• [Required action]
Would you return the lines between the one holding "range (R69). -/" and the one holding "fun b l l' t hl hl' hlow", inclusive, and only those, exactly as they stand in the listing below?

• [Provided data]
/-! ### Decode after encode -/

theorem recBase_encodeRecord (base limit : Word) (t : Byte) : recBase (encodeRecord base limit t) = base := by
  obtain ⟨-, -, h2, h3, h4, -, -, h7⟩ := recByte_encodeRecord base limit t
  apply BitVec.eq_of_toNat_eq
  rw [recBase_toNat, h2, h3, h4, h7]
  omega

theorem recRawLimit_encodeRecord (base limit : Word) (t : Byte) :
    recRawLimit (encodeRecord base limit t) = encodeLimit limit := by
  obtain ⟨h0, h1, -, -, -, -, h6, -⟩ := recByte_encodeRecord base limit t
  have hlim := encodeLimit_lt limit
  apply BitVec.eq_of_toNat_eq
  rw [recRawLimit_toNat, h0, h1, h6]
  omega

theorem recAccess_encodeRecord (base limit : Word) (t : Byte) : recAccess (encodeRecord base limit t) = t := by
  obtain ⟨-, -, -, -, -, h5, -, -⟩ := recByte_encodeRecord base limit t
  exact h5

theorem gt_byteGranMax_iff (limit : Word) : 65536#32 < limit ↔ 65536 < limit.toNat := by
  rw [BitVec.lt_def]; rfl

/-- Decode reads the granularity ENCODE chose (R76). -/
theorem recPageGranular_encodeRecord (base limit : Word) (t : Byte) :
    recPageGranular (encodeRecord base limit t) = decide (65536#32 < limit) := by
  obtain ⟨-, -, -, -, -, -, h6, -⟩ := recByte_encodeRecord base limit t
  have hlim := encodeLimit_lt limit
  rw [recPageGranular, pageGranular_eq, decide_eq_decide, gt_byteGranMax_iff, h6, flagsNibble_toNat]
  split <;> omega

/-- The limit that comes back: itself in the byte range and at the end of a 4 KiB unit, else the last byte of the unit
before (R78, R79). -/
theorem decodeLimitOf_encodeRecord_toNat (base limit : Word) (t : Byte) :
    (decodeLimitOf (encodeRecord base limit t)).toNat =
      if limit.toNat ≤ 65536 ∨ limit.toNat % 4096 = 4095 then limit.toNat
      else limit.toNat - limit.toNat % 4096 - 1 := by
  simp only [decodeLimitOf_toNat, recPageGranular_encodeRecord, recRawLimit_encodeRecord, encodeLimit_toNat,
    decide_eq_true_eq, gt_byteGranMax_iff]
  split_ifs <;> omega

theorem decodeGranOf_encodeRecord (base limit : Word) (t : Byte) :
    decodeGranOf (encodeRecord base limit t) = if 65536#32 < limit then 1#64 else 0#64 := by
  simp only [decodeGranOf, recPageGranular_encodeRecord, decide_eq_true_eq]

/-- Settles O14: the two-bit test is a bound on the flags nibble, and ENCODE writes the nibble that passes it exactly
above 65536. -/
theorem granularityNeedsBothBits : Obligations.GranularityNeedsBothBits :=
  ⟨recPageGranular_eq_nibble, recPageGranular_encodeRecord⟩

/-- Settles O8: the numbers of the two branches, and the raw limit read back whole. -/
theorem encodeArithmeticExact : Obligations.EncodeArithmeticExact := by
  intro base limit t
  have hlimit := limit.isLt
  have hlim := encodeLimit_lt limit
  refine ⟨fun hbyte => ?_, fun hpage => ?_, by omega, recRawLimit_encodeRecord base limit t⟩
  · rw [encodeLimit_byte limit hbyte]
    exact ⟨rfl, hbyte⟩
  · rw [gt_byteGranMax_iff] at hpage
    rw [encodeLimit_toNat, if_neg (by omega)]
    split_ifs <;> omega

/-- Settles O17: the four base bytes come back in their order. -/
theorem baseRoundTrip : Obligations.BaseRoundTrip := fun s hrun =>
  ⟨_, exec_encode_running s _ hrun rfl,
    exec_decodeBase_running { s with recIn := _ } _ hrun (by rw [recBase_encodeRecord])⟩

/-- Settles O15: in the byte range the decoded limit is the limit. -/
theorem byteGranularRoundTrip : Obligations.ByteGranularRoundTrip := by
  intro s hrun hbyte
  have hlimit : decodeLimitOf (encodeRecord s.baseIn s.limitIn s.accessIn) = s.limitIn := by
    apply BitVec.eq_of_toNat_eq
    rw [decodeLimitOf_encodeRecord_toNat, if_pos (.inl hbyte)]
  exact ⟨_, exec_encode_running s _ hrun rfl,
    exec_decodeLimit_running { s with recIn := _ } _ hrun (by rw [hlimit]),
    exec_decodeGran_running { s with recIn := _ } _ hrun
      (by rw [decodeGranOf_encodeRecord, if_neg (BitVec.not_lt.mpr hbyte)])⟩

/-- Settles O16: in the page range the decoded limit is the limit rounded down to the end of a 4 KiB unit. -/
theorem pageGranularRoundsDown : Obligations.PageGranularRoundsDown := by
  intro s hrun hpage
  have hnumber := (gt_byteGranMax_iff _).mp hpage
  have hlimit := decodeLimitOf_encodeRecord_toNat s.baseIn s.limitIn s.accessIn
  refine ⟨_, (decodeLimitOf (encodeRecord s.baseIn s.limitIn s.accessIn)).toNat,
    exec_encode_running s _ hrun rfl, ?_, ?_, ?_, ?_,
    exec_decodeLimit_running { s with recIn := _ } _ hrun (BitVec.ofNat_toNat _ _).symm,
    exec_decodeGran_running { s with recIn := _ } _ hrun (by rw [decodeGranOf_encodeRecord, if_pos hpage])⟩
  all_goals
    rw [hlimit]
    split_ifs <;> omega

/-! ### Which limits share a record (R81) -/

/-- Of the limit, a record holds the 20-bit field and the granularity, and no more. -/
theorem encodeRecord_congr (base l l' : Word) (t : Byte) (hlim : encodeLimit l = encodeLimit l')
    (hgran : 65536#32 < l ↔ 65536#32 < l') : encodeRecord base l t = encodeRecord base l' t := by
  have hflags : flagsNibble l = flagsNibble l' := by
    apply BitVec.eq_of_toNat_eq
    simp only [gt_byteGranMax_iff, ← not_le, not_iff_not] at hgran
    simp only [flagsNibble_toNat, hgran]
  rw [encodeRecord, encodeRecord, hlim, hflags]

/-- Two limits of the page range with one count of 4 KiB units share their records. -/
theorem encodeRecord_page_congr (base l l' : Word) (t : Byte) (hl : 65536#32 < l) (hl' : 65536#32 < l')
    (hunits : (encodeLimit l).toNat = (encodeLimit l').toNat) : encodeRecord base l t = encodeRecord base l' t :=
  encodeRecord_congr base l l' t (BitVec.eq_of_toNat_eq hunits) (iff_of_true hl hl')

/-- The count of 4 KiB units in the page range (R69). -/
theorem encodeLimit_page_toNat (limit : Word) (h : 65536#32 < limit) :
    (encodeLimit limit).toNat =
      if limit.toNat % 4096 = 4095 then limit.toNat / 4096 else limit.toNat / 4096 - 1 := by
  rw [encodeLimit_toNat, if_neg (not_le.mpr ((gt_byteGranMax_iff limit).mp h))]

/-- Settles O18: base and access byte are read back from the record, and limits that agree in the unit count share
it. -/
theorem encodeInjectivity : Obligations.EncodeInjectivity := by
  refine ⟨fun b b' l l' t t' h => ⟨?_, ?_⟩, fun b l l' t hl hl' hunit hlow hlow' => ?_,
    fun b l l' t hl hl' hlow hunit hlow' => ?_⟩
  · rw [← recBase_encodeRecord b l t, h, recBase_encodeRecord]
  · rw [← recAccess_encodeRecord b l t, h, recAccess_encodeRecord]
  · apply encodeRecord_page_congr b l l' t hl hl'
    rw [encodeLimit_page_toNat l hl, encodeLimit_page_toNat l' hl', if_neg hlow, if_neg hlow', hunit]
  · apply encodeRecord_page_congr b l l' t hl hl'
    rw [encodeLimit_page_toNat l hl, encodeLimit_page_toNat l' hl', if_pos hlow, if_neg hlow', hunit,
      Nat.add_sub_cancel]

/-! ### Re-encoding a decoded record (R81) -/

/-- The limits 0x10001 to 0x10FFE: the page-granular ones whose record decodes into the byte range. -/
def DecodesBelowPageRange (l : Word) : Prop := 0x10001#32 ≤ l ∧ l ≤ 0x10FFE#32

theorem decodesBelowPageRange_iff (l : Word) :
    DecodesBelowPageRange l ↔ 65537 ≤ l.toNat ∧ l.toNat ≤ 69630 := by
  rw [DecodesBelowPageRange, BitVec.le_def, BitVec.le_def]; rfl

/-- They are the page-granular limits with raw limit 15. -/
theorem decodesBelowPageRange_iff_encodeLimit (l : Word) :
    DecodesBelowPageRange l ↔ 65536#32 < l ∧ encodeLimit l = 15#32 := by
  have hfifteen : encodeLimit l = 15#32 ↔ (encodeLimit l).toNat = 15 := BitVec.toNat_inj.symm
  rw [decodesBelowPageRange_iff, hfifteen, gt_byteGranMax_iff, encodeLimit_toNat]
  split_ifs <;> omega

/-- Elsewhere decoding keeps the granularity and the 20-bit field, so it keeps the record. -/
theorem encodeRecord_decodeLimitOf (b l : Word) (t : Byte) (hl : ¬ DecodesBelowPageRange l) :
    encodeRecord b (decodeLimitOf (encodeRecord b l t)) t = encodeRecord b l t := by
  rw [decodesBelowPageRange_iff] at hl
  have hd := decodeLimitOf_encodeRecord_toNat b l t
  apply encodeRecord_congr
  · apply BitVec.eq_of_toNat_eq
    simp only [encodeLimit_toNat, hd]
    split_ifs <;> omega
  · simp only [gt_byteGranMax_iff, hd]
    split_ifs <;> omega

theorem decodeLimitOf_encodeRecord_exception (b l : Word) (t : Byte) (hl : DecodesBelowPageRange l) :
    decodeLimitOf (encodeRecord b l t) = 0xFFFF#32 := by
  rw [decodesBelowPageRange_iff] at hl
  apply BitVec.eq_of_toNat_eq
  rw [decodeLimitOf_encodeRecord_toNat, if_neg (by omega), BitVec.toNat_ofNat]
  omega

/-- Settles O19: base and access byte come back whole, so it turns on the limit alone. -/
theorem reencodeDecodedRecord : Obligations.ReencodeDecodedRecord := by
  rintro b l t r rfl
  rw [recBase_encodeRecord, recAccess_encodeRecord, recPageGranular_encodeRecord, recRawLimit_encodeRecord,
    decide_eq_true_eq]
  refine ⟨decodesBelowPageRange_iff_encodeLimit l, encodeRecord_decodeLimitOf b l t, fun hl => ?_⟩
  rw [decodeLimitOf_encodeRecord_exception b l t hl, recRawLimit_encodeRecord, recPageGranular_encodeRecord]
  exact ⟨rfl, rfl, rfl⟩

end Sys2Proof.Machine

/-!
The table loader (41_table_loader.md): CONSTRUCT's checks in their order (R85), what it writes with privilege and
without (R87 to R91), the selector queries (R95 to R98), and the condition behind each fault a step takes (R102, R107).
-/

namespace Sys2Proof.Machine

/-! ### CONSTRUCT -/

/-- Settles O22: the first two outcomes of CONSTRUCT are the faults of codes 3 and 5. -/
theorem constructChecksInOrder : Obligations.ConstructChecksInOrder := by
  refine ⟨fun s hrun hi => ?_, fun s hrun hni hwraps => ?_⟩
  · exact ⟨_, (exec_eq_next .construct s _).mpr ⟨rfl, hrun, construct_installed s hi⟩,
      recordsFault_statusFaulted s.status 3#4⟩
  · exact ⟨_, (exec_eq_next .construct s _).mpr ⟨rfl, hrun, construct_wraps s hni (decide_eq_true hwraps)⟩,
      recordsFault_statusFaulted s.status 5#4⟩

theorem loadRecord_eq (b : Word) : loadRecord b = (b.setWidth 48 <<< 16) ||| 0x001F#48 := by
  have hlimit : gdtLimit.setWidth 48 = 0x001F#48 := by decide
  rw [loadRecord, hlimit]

--

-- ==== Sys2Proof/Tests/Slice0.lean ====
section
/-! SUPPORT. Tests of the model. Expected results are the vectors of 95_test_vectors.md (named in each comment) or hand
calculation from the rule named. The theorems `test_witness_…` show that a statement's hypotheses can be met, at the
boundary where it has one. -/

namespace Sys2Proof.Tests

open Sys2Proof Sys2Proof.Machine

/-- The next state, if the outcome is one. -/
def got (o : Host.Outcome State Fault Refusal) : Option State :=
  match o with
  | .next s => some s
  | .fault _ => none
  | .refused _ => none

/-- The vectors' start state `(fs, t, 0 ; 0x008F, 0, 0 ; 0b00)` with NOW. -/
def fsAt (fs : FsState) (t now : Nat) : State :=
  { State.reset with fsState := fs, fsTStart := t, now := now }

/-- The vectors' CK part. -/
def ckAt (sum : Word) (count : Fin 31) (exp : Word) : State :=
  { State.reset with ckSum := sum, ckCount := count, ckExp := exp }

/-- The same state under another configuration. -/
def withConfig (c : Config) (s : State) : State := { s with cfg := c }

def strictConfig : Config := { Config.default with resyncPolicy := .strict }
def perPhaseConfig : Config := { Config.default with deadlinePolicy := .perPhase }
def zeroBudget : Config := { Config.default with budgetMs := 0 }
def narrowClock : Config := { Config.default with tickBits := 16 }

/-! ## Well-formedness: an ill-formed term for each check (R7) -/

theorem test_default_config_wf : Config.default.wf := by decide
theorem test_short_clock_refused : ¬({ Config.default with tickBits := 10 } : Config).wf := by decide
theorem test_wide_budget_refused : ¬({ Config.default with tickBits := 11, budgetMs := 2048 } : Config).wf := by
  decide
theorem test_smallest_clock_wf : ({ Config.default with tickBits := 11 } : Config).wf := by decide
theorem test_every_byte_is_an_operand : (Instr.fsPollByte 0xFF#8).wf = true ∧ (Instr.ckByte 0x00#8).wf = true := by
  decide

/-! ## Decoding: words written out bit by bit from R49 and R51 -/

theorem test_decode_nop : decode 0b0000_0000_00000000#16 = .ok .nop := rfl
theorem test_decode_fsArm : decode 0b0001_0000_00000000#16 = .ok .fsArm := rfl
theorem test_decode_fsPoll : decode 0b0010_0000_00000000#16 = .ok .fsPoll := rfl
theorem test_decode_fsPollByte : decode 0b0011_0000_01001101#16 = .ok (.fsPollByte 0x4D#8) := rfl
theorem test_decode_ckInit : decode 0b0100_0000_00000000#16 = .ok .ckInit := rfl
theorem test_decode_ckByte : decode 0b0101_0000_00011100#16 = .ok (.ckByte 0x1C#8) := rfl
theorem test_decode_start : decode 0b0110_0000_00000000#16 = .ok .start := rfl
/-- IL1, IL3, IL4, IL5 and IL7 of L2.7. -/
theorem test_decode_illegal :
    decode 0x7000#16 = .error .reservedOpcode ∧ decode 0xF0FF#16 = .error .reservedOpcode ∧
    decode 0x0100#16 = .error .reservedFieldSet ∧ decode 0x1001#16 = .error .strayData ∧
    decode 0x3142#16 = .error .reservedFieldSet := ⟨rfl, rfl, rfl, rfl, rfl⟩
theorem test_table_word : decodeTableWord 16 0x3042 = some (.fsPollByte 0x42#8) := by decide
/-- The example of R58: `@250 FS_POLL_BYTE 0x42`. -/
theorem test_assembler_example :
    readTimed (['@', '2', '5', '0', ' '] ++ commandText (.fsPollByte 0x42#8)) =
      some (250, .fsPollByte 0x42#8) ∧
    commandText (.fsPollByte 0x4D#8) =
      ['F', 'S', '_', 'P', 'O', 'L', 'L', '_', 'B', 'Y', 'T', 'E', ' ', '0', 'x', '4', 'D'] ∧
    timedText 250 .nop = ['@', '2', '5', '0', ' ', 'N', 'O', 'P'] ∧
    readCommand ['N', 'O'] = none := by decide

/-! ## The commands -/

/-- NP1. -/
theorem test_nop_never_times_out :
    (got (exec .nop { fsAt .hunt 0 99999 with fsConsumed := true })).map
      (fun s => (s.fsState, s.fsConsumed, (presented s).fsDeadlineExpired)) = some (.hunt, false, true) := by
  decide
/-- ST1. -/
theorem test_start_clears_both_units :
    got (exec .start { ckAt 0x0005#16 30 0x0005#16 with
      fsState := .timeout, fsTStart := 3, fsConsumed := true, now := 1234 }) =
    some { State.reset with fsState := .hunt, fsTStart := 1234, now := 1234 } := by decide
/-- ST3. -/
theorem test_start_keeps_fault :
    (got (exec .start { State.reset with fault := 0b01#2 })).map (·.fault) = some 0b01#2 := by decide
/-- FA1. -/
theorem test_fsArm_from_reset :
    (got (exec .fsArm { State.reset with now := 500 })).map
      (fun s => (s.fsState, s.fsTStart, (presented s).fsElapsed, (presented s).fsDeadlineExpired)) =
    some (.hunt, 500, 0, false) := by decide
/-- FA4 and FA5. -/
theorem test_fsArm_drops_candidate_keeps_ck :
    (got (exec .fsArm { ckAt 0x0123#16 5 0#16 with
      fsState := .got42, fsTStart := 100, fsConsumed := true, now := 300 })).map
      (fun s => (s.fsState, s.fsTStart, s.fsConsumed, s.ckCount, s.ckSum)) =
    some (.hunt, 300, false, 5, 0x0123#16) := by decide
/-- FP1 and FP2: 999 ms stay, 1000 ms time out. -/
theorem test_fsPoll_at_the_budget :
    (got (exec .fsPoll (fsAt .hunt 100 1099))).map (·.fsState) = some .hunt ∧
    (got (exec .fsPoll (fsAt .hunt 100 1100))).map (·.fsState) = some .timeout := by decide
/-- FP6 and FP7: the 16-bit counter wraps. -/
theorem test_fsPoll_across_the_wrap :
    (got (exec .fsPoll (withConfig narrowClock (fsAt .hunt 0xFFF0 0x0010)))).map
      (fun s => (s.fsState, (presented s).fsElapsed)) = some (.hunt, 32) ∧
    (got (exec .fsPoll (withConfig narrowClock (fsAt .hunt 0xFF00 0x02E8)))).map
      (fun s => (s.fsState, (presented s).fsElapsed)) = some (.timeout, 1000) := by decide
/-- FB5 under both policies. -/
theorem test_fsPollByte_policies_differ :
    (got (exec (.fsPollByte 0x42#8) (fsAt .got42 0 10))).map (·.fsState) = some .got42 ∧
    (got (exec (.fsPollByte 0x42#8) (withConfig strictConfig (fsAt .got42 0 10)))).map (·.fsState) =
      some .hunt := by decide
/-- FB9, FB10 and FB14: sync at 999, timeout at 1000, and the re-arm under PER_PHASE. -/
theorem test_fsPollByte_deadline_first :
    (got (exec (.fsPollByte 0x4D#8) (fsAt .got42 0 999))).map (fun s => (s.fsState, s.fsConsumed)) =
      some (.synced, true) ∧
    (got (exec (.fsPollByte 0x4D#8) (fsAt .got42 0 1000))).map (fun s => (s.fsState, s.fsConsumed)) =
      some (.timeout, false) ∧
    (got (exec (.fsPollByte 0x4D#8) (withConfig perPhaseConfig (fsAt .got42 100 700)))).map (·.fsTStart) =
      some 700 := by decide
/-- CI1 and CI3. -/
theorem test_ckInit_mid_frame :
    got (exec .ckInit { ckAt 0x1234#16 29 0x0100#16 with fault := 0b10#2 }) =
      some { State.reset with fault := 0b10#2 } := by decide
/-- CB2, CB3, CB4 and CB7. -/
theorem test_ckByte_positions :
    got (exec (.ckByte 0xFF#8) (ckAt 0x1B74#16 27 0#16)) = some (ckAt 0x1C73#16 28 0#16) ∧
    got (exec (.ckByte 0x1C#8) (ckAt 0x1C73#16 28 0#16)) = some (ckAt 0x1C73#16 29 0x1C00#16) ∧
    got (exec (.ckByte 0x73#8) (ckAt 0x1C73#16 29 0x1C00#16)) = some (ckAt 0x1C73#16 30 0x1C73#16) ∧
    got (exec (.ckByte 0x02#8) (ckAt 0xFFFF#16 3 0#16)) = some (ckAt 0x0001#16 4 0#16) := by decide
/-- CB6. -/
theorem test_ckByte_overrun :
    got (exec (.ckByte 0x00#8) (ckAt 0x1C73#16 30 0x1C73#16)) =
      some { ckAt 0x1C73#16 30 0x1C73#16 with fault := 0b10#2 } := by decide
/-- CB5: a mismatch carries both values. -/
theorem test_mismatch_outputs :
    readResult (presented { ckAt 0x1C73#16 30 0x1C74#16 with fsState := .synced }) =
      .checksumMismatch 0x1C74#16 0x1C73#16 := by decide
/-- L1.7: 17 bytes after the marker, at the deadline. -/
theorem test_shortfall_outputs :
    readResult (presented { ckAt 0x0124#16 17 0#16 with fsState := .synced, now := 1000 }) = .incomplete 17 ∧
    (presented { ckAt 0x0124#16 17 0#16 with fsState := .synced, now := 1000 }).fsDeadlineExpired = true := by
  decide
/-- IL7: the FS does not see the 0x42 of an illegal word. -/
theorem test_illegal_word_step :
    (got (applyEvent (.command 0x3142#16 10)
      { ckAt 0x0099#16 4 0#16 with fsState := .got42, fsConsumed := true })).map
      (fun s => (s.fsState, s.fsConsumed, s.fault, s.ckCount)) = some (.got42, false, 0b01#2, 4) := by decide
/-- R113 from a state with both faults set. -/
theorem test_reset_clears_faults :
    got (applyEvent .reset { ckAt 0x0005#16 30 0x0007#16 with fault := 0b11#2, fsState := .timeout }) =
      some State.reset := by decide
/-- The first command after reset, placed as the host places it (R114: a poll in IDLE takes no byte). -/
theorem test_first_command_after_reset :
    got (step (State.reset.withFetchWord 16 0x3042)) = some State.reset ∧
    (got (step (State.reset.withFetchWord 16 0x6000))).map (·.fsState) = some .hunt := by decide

• [Solution to this exercise]
/-- The count of 4 KiB units in the page range (R69). -/
theorem encodeLimit_page_toNat (limit : Word) (h : 65536#32 < limit) :
    (encodeLimit limit).toNat =
      if limit.toNat % 4096 = 4095 then limit.toNat / 4096 else limit.toNat / 4096 - 1 := by
  rw [encodeLimit_toNat, if_neg (not_le.mpr ((gt_byteGranMax_iff limit).mp h))]

/-- Settles O18: base and access byte are read back from the record, and limits that agree in the unit count share
it. -/
theorem encodeInjectivity : Obligations.EncodeInjectivity := by
  refine ⟨fun b b' l l' t t' h => ⟨?_, ?_⟩, fun b l l' t hl hl' hunit hlow hlow' => ?_,
    fun b l l' t hl hl' hlow hunit hlow' => ?_⟩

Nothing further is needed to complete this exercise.